*** Begin section ***

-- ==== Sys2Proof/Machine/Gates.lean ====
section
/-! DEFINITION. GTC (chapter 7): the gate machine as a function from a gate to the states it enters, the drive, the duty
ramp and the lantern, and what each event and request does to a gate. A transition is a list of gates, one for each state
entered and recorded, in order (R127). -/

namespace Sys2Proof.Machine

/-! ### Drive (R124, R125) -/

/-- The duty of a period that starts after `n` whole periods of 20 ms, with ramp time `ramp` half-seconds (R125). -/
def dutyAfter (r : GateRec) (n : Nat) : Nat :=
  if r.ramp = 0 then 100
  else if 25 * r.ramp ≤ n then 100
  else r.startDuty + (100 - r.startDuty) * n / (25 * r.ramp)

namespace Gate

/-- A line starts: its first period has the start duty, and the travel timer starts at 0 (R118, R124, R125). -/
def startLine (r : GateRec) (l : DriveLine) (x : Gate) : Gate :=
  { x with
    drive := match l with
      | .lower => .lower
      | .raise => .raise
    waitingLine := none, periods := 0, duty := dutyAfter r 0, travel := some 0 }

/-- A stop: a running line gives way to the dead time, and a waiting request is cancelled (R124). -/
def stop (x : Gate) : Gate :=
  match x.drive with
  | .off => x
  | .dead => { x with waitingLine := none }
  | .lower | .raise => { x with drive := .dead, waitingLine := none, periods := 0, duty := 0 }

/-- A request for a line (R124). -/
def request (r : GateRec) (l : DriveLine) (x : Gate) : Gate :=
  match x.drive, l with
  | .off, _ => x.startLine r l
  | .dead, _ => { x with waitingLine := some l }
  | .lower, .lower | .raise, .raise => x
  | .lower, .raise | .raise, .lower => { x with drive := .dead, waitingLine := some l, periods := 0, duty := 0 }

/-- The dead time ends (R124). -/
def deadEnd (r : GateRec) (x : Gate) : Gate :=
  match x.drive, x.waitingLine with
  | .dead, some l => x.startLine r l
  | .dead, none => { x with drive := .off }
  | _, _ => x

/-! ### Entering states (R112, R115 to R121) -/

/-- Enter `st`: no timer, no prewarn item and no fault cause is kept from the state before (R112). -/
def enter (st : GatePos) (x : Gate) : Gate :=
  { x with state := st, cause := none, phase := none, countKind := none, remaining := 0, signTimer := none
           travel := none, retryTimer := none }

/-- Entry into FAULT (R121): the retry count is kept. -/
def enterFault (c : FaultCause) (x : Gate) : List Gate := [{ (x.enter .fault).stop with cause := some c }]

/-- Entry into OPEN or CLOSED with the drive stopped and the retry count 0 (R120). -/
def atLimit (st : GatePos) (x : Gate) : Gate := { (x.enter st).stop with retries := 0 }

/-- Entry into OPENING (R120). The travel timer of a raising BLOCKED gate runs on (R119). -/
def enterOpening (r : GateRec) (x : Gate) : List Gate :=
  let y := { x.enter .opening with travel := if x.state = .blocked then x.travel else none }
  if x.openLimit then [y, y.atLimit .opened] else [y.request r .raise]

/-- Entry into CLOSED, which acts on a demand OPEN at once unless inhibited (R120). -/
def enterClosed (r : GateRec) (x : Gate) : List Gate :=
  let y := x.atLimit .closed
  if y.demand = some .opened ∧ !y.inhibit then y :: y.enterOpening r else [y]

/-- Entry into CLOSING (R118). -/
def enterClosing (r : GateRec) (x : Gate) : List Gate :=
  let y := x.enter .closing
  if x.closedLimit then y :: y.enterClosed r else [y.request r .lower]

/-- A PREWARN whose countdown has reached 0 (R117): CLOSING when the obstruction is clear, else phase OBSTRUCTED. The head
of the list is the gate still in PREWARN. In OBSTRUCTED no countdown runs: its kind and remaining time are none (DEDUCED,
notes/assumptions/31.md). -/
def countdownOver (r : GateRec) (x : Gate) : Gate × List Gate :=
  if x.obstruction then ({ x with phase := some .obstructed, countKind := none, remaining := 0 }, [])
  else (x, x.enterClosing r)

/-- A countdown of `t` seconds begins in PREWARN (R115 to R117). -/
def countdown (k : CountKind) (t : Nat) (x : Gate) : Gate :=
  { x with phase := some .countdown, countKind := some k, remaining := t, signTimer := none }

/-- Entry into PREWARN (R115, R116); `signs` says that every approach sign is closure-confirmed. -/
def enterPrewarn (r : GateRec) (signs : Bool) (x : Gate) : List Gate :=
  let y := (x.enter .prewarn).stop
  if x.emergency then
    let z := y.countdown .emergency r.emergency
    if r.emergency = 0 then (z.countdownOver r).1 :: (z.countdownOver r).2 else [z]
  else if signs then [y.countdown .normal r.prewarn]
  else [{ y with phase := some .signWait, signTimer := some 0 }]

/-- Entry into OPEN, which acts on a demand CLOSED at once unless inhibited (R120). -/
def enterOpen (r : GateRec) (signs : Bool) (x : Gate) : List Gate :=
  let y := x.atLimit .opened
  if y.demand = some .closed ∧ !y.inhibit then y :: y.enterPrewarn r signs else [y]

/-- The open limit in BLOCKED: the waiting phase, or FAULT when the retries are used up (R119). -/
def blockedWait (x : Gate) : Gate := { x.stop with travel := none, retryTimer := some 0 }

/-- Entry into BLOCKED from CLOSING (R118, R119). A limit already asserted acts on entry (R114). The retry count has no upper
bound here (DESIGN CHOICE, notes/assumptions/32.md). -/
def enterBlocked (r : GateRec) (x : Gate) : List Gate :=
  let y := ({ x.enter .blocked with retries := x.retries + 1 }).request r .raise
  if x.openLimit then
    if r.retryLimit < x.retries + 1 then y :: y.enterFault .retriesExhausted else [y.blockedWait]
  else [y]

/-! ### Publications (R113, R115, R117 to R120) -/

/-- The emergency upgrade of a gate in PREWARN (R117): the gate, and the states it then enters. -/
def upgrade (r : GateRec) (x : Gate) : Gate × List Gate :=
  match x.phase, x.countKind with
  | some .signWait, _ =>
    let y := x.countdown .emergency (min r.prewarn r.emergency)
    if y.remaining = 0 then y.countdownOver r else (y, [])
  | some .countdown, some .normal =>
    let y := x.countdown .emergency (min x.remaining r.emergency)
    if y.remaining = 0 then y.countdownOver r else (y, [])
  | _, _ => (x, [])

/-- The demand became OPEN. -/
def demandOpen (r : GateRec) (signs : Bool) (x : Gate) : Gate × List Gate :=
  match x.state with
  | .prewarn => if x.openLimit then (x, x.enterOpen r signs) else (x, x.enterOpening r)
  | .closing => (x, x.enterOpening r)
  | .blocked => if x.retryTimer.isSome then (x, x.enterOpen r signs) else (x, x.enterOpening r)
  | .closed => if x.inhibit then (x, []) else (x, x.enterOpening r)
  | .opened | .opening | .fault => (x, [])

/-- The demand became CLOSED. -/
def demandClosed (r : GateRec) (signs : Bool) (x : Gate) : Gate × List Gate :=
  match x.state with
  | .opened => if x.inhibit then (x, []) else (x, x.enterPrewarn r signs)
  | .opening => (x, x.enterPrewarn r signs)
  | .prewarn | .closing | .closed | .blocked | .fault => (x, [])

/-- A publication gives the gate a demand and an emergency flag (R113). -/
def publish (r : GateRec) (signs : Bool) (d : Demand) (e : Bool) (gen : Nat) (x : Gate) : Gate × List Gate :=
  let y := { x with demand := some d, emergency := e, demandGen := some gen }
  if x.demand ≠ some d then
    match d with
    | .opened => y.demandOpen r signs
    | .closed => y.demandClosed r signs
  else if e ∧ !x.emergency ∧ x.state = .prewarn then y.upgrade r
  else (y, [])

*** End section ***
*** Begin section ***

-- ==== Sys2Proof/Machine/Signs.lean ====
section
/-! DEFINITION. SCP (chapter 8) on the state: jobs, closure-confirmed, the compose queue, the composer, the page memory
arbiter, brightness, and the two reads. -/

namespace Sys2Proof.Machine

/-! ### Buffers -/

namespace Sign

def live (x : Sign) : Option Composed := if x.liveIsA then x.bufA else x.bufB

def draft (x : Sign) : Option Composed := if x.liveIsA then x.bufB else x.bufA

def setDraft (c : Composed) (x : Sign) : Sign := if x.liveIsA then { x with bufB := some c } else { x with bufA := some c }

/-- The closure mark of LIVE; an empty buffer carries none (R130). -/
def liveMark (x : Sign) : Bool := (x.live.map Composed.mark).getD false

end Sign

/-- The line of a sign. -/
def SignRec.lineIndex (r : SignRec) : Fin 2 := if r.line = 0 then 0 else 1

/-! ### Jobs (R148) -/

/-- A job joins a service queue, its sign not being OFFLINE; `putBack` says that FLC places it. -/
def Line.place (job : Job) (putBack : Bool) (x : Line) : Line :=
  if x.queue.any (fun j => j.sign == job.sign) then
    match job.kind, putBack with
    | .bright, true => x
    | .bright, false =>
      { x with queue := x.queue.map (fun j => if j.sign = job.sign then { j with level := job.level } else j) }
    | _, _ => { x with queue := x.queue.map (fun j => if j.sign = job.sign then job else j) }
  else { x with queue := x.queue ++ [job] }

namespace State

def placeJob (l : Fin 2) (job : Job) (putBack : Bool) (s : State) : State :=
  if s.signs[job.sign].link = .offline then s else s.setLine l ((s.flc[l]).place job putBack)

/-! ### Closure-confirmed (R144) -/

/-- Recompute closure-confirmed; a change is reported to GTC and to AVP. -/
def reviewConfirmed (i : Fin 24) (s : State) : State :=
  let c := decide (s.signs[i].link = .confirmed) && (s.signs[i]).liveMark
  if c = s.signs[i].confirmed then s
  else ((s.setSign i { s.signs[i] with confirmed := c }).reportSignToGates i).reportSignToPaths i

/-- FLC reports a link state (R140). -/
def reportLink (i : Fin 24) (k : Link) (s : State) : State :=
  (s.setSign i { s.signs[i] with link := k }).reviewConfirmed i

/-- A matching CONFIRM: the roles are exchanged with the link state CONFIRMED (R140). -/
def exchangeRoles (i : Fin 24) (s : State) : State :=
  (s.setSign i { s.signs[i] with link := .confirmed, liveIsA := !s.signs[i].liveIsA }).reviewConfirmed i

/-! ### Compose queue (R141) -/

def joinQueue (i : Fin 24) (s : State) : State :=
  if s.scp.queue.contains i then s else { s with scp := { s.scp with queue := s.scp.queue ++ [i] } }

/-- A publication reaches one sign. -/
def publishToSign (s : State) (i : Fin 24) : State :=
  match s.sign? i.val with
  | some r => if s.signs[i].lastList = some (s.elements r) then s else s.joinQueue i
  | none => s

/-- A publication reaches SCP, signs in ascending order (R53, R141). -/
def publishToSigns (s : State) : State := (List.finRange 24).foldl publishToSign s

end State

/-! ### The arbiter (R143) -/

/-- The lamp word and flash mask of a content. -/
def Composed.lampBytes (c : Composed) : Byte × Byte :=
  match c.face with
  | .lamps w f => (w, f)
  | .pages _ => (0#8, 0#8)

*** End section ***
*** Begin section ***

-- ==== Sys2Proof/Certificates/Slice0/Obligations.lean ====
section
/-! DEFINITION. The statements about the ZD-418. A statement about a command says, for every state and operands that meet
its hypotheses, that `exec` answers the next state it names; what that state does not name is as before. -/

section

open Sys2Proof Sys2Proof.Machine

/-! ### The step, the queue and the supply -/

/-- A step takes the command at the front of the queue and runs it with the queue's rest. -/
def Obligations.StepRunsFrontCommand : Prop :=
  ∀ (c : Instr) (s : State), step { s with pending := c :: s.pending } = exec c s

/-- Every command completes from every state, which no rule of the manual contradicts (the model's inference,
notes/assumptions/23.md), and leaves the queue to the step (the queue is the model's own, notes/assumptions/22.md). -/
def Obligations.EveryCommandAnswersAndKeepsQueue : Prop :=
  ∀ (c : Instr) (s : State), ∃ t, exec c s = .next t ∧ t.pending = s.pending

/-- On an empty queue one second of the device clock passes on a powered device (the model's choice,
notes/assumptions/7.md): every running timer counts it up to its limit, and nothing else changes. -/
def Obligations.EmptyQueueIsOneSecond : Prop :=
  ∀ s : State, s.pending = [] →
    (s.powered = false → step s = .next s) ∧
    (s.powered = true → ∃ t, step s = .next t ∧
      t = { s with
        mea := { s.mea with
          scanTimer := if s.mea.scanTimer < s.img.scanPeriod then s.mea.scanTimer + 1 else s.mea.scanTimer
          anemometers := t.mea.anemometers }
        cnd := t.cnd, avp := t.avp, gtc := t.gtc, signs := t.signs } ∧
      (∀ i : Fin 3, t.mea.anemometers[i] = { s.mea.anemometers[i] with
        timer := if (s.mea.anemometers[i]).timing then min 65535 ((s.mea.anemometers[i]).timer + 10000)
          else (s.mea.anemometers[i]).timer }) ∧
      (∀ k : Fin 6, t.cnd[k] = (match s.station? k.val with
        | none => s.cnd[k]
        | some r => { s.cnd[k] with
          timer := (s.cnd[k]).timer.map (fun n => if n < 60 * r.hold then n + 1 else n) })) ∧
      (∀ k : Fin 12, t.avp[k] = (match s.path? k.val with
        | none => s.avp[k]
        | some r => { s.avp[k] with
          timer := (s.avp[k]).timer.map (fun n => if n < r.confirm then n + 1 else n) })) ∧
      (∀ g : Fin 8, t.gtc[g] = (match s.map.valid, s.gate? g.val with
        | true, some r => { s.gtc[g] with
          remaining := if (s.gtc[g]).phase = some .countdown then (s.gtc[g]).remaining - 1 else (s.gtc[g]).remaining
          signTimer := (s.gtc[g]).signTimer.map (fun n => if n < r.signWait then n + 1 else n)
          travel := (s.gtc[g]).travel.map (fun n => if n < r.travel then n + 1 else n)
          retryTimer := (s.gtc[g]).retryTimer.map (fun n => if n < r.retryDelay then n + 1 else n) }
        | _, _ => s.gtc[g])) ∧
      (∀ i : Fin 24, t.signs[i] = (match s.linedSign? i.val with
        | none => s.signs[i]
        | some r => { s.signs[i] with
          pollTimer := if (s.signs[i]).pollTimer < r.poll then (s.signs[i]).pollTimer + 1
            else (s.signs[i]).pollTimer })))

*** End section ***

WORK REQUIRED: For the material above, reproduce exactly the lines from the line with "scanTimer := if" to the line with "timer := (s.cnd[k]).timer.map", inclusive, and exclude all others.

PROBLEM SOLUTION:
          scanTimer := if s.mea.scanTimer < s.img.scanPeriod then s.mea.scanTimer + 1 else s.mea.scanTimer
          anemometers := t.mea.anemometers }
        cnd := t.cnd, avp := t.avp, gtc := t.gtc, signs := t.signs } ∧
      (∀ i : Fin 3, t.mea.anemometers[i] = { s.mea.anemometers[i] with
        timer := if (s.mea.anemometers[i]).timing then min 65535 ((s.mea.anemometers[i]).timer + 10000)
          else (s.mea.anemometers[i]).timer }) ∧
      (∀ k : Fin 6, t.cnd[k] = (match s.station? k.val with
        | none => s.cnd[k]
        | some r => { s.cnd[k] with
          timer := (s.cnd[k]).timer.map (fun n => if n < 60 * r.hold then n + 1 else n) })) ∧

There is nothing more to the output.